[Dataset items]
= = = =

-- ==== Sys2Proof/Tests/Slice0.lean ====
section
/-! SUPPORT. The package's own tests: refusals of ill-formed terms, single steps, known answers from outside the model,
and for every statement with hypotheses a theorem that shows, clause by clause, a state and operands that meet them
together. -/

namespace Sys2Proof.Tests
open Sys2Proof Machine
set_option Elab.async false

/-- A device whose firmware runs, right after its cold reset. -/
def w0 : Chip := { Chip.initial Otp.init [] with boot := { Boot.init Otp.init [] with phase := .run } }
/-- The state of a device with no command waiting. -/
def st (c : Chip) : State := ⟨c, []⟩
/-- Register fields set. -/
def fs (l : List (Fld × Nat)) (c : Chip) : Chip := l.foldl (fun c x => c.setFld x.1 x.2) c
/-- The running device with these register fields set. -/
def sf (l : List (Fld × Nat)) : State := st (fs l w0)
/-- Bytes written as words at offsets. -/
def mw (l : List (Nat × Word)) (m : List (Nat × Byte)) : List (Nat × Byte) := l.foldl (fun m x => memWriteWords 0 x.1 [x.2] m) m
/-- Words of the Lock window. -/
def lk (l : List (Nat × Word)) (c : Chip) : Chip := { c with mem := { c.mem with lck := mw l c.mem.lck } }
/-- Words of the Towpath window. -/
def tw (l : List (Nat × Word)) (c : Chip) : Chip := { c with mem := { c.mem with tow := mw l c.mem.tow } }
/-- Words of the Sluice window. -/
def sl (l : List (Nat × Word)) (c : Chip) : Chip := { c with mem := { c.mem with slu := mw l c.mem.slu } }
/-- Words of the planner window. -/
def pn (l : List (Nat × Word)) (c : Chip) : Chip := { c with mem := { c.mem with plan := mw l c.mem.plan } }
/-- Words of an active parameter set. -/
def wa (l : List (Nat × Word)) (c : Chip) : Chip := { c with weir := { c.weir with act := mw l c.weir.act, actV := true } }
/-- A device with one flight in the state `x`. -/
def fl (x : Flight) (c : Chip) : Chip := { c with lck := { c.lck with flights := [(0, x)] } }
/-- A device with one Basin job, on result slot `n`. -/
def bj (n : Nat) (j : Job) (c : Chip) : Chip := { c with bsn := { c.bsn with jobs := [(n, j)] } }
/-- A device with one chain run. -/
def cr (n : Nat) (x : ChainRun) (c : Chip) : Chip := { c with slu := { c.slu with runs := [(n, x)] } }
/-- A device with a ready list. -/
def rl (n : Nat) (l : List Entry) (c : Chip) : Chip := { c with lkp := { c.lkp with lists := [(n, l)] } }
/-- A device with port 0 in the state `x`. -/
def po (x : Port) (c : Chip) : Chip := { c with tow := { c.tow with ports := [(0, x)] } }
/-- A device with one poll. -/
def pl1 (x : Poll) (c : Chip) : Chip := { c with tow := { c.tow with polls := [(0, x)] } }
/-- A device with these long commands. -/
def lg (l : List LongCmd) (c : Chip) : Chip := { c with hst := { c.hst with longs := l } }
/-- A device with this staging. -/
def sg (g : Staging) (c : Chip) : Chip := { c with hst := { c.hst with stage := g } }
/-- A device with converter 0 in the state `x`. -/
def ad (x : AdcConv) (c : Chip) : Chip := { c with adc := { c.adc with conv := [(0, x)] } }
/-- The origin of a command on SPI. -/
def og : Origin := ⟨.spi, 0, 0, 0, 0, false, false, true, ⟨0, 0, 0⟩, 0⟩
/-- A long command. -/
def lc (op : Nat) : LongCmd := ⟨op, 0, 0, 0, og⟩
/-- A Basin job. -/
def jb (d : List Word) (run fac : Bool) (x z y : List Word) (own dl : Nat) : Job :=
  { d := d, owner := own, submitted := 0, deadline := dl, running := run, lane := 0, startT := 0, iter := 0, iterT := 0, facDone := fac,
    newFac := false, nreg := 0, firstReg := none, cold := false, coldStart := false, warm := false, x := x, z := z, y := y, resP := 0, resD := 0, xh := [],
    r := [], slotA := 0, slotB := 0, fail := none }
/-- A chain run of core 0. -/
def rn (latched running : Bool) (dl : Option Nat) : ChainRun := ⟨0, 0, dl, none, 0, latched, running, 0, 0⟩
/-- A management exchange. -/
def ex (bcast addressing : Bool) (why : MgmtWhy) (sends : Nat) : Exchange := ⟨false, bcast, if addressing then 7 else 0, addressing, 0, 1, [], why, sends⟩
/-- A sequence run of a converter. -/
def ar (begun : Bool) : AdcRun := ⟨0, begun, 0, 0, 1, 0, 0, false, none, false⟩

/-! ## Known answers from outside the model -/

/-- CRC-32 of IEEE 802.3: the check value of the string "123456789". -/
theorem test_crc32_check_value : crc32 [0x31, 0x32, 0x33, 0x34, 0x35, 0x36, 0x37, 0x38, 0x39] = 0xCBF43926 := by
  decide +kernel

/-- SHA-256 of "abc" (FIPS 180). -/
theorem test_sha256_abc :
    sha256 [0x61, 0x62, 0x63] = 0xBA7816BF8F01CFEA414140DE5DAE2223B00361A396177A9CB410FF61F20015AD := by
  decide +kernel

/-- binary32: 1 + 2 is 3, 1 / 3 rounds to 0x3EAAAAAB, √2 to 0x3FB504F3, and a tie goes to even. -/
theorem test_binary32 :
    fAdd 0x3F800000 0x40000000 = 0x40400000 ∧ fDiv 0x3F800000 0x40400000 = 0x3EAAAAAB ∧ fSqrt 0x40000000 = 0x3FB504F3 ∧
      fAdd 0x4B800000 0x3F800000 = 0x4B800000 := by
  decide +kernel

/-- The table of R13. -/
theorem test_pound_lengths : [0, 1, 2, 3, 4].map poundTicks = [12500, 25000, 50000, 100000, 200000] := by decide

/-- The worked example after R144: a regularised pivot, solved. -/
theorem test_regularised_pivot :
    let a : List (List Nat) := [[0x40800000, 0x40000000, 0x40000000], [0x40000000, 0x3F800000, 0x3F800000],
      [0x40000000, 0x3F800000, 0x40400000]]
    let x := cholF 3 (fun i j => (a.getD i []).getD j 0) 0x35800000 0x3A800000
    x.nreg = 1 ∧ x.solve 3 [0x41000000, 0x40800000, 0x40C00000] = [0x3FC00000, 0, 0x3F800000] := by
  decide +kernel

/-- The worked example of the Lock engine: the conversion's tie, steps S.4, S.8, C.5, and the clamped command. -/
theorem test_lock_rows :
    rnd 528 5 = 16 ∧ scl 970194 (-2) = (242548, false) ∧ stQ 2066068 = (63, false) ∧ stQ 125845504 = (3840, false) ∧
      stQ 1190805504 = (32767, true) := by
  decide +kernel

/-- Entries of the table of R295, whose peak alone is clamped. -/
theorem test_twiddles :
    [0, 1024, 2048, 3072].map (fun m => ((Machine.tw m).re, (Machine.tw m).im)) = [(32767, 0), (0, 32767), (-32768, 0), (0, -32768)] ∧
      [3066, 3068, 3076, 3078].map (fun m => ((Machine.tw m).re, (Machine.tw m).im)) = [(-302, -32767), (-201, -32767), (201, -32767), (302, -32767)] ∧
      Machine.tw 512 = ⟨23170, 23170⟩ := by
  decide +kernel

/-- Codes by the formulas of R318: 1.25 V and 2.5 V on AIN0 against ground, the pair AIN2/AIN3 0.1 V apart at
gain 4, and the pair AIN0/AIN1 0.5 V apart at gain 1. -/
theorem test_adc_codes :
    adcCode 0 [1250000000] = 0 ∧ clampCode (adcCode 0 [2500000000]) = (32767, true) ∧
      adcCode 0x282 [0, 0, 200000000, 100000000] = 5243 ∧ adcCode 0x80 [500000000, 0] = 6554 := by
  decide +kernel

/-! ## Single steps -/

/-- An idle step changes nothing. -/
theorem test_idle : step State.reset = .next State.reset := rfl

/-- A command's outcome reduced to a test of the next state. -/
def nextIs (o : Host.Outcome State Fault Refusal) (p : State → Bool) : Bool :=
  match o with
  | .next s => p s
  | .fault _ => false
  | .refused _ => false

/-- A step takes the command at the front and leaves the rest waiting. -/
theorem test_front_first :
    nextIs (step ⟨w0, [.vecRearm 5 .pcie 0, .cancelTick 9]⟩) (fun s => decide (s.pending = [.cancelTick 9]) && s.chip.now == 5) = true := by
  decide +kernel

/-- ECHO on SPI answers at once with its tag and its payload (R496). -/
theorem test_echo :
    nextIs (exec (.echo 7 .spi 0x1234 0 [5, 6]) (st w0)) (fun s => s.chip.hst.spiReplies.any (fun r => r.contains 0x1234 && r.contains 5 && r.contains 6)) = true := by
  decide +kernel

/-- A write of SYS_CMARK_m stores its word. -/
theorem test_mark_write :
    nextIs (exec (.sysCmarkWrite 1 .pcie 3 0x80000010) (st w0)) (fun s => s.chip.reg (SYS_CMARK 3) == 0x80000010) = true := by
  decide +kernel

= = = =

### TRY IT:
One stretch of the lines above is wanted, from the line that contains "with one Basin" through the line that contains "ready list. -/". Output it exactly.

### EXERCISE SOLUTION:
/-- A device with one Basin job, on result slot `n`. -/
def bj (n : Nat) (j : Job) (c : Chip) : Chip := { c with bsn := { c.bsn with jobs := [(n, j)] } }
/-- A device with one chain run. -/
def cr (n : Nat) (x : ChainRun) (c : Chip) : Chip := { c with slu := { c.slu with runs := [(n, x)] } }
/-- A device with a ready list. -/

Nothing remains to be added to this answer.